## Required work
Find the line with "theorem offerUnitTrigger_besideChannel (s" in the records below. Copy it and every line after it, up to and including the line with "cases h with".

## Record extracts
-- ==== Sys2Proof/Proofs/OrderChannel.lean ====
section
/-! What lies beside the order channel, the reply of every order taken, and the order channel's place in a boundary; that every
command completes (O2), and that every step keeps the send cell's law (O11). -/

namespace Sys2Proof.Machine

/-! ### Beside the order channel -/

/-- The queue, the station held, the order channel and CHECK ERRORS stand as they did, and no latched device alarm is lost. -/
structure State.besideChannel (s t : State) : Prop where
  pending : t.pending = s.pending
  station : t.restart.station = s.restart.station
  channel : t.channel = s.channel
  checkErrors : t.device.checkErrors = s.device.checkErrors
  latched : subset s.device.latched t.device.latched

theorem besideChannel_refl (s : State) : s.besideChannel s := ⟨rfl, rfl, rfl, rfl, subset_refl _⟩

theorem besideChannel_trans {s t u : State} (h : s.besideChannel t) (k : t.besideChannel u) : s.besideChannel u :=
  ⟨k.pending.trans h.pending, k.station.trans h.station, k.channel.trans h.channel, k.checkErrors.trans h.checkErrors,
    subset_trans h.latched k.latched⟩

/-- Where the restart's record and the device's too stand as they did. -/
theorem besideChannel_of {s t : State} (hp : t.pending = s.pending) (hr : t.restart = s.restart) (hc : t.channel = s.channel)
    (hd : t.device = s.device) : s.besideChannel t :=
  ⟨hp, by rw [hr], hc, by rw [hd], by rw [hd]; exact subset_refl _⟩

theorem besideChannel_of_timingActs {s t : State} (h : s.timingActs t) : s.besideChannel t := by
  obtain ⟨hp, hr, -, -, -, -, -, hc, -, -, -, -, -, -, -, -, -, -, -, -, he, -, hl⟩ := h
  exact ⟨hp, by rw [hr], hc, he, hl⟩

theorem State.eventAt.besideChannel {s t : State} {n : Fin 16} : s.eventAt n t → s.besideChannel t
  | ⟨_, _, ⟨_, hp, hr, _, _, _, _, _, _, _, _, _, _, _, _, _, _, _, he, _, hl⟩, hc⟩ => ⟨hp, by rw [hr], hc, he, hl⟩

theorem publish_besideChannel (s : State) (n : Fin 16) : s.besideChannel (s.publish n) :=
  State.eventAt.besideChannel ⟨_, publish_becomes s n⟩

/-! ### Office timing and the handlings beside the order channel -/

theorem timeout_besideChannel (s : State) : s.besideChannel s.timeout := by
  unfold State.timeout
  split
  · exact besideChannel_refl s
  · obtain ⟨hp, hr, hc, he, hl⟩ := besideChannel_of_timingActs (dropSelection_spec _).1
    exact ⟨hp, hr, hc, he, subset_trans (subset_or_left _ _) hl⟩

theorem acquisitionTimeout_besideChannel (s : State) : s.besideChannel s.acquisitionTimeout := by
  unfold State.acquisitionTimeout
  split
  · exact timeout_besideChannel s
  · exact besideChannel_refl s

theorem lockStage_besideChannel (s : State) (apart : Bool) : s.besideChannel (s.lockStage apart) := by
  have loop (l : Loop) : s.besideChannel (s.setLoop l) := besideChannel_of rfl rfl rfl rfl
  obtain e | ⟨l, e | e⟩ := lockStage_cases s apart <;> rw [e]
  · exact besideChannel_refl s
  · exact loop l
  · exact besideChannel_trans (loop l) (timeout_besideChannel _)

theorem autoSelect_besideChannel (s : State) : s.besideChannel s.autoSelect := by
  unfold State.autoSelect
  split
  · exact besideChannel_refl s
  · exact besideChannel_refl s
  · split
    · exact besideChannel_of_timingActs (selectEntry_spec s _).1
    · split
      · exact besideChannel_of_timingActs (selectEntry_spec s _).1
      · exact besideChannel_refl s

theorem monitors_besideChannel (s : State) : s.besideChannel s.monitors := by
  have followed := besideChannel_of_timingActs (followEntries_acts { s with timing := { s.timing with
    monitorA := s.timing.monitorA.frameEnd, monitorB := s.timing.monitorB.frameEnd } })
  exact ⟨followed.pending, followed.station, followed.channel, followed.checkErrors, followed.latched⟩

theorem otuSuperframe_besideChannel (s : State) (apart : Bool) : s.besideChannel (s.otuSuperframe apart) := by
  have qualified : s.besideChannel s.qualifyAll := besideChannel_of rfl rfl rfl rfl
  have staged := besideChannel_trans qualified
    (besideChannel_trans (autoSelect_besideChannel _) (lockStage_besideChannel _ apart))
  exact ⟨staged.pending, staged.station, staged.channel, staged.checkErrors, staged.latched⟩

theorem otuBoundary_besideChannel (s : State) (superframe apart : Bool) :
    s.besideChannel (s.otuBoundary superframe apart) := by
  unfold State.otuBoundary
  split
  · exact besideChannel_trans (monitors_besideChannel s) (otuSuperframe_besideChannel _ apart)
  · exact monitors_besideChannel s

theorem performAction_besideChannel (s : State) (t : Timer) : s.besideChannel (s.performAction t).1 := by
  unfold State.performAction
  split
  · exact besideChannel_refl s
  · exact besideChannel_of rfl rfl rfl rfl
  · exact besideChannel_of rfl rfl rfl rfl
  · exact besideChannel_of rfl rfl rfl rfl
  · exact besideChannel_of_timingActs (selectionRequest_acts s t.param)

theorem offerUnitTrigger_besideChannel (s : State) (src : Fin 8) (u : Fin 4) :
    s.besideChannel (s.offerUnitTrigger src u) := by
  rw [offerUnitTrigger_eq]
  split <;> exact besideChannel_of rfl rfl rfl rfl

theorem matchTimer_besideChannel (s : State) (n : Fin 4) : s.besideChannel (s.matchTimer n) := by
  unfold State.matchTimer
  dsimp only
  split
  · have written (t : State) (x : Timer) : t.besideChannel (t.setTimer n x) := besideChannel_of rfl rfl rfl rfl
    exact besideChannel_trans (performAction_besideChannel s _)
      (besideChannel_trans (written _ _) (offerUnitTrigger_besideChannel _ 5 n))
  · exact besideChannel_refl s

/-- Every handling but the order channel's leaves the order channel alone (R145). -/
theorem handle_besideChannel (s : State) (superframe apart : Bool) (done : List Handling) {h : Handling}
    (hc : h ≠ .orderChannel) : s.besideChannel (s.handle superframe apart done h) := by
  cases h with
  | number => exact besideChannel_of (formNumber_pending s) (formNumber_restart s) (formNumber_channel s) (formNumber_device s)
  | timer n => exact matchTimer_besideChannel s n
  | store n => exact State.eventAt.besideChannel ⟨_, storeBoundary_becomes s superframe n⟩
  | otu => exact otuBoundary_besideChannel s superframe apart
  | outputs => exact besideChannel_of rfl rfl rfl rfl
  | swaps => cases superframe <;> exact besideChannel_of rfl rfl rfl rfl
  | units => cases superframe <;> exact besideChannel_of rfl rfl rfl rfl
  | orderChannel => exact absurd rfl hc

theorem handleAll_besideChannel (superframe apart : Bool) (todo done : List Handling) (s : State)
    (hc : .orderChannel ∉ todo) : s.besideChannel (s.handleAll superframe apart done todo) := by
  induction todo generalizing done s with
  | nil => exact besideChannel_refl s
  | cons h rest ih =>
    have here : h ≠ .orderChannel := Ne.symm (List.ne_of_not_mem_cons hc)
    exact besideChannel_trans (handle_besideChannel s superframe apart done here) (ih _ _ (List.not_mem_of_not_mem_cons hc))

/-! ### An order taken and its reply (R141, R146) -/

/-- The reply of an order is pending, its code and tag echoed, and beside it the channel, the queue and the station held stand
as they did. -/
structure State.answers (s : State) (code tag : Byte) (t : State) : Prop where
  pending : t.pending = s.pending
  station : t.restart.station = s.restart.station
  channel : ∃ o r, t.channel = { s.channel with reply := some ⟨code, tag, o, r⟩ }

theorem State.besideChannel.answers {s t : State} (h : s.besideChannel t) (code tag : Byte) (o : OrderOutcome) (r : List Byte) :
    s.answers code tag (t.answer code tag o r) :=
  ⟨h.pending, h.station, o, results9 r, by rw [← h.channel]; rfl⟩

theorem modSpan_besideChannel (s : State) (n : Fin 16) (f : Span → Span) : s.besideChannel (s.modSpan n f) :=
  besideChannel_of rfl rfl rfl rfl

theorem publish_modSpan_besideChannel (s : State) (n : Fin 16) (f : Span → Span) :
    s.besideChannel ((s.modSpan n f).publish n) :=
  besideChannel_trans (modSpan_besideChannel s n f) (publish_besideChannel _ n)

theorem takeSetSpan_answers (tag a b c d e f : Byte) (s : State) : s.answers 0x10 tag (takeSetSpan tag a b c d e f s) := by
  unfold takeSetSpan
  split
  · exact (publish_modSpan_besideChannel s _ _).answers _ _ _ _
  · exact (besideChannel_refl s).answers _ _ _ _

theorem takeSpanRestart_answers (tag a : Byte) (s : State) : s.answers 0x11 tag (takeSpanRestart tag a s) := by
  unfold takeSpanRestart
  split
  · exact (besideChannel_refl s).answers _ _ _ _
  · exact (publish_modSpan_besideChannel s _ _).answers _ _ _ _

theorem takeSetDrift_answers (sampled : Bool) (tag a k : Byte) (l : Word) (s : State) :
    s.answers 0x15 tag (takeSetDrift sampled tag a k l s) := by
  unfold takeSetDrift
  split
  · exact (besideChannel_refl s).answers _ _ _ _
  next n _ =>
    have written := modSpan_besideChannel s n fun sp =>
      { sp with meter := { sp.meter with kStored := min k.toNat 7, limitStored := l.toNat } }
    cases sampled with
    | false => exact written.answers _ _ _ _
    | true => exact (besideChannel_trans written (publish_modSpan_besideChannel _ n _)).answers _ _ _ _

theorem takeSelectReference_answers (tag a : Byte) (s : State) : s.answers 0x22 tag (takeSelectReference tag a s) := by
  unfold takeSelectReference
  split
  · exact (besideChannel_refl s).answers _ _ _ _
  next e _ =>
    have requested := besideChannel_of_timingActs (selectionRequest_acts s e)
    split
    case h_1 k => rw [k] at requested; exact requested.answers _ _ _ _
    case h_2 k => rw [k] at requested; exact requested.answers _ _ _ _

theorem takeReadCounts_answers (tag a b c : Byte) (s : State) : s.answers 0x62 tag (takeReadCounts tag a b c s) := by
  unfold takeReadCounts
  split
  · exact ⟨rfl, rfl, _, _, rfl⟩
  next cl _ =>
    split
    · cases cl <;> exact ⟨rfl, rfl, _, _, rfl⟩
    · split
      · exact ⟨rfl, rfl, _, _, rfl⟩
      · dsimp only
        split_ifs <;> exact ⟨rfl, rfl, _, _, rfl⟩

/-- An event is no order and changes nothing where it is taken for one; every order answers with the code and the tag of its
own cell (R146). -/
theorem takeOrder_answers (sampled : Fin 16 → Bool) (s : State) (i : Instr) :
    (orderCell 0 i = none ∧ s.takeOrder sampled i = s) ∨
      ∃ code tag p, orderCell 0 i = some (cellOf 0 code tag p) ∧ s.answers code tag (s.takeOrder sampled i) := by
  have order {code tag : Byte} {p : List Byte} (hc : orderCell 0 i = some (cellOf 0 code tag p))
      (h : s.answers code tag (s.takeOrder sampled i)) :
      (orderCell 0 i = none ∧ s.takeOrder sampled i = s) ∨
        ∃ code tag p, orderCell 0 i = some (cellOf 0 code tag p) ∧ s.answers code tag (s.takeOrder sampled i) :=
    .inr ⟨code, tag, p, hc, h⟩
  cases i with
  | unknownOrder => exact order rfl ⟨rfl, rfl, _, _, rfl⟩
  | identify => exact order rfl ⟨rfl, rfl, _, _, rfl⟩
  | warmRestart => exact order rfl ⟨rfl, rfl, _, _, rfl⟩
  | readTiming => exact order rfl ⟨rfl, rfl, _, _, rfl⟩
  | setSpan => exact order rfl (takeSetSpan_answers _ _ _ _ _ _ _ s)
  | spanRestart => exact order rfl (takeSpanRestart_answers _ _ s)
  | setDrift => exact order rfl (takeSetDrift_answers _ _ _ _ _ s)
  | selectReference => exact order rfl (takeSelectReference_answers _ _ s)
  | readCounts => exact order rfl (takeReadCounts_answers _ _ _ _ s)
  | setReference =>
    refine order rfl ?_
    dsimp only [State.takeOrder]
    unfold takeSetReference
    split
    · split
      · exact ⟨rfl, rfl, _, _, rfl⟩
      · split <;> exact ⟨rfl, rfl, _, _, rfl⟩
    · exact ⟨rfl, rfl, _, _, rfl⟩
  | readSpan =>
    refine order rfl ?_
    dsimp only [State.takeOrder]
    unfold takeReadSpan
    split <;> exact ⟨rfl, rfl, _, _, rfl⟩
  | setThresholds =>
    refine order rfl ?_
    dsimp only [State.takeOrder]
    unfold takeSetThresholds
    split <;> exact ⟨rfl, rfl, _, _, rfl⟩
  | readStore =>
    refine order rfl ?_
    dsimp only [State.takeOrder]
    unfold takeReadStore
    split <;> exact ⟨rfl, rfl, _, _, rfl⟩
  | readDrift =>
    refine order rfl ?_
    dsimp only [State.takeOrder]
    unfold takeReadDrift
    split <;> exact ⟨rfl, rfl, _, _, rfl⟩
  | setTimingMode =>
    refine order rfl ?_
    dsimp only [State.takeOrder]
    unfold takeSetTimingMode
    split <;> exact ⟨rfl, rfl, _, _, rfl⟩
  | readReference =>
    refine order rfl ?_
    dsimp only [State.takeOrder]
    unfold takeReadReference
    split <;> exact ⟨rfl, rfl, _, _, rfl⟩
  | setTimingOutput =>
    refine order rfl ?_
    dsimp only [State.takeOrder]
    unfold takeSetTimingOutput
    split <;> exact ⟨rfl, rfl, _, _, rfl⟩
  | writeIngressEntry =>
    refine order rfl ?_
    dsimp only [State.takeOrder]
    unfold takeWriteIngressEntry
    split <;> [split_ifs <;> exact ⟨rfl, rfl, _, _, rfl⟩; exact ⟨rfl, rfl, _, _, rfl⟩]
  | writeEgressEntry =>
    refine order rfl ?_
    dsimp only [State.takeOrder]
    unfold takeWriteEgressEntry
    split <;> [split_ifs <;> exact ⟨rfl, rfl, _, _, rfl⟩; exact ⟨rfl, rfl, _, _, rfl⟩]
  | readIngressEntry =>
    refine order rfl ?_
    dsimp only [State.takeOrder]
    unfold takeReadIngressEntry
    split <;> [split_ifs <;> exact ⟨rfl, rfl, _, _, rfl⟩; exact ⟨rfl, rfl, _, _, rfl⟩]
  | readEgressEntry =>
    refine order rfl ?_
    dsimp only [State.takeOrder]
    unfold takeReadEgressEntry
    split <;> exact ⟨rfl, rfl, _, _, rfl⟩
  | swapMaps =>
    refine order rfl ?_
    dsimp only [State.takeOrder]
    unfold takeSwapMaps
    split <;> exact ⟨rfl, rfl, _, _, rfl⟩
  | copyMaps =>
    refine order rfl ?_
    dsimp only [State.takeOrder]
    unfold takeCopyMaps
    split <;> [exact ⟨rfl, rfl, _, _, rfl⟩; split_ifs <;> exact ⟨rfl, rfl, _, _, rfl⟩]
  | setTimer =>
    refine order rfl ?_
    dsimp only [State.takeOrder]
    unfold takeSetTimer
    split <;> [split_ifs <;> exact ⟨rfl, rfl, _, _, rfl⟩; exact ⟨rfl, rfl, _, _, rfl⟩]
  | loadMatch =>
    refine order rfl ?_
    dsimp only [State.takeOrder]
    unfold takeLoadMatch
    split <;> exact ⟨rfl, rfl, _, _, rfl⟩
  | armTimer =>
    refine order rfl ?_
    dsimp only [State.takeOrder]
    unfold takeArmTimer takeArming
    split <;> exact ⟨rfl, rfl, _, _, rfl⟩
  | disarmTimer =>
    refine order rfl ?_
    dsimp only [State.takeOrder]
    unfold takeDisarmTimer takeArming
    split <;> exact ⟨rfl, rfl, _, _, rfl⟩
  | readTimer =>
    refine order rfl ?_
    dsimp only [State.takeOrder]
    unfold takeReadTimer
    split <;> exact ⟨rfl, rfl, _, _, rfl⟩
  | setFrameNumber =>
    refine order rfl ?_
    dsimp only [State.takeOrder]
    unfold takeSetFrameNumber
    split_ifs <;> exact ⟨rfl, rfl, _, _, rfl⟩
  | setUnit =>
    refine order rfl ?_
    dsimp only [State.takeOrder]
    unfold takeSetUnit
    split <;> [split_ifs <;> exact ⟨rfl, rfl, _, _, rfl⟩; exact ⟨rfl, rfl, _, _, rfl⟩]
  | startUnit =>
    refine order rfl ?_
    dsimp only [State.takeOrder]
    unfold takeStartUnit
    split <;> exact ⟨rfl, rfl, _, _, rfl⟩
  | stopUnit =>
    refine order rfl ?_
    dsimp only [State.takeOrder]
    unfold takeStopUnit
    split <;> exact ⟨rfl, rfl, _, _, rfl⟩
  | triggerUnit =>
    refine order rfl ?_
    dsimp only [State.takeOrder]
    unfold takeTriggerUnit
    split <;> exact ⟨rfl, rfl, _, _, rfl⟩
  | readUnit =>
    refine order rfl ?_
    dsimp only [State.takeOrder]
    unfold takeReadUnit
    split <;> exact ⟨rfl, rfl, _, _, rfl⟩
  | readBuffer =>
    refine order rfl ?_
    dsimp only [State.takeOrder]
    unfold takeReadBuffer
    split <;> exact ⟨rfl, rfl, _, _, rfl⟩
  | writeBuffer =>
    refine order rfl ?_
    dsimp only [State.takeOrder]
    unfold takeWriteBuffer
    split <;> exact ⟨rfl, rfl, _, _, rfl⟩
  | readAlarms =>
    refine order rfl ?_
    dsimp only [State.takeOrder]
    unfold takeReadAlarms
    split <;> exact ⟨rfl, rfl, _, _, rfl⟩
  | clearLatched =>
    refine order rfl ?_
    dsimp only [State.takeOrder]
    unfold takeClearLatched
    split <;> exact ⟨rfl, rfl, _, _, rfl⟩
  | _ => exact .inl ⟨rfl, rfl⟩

## Task output
theorem offerUnitTrigger_besideChannel (s : State) (src : Fin 8) (u : Fin 4) :
    s.besideChannel (s.offerUnitTrigger src u) := by
  rw [offerUnitTrigger_eq]
  split <;> exact besideChannel_of rfl rfl rfl rfl

theorem matchTimer_besideChannel (s : State) (n : Fin 4) : s.besideChannel (s.matchTimer n) := by
  unfold State.matchTimer
  dsimp only
  split
  · have written (t : State) (x : Timer) : t.besideChannel (t.setTimer n x) := besideChannel_of rfl rfl rfl rfl
    exact besideChannel_trans (performAction_besideChannel s _)
      (besideChannel_trans (written _ _) (offerUnitTrigger_besideChannel _ 5 n))
  · exact besideChannel_refl s

/-- Every handling but the order channel's leaves the order channel alone (R145). -/
theorem handle_besideChannel (s : State) (superframe apart : Bool) (done : List Handling) {h : Handling}
    (hc : h ≠ .orderChannel) : s.besideChannel (s.handle superframe apart done h) := by
  cases h with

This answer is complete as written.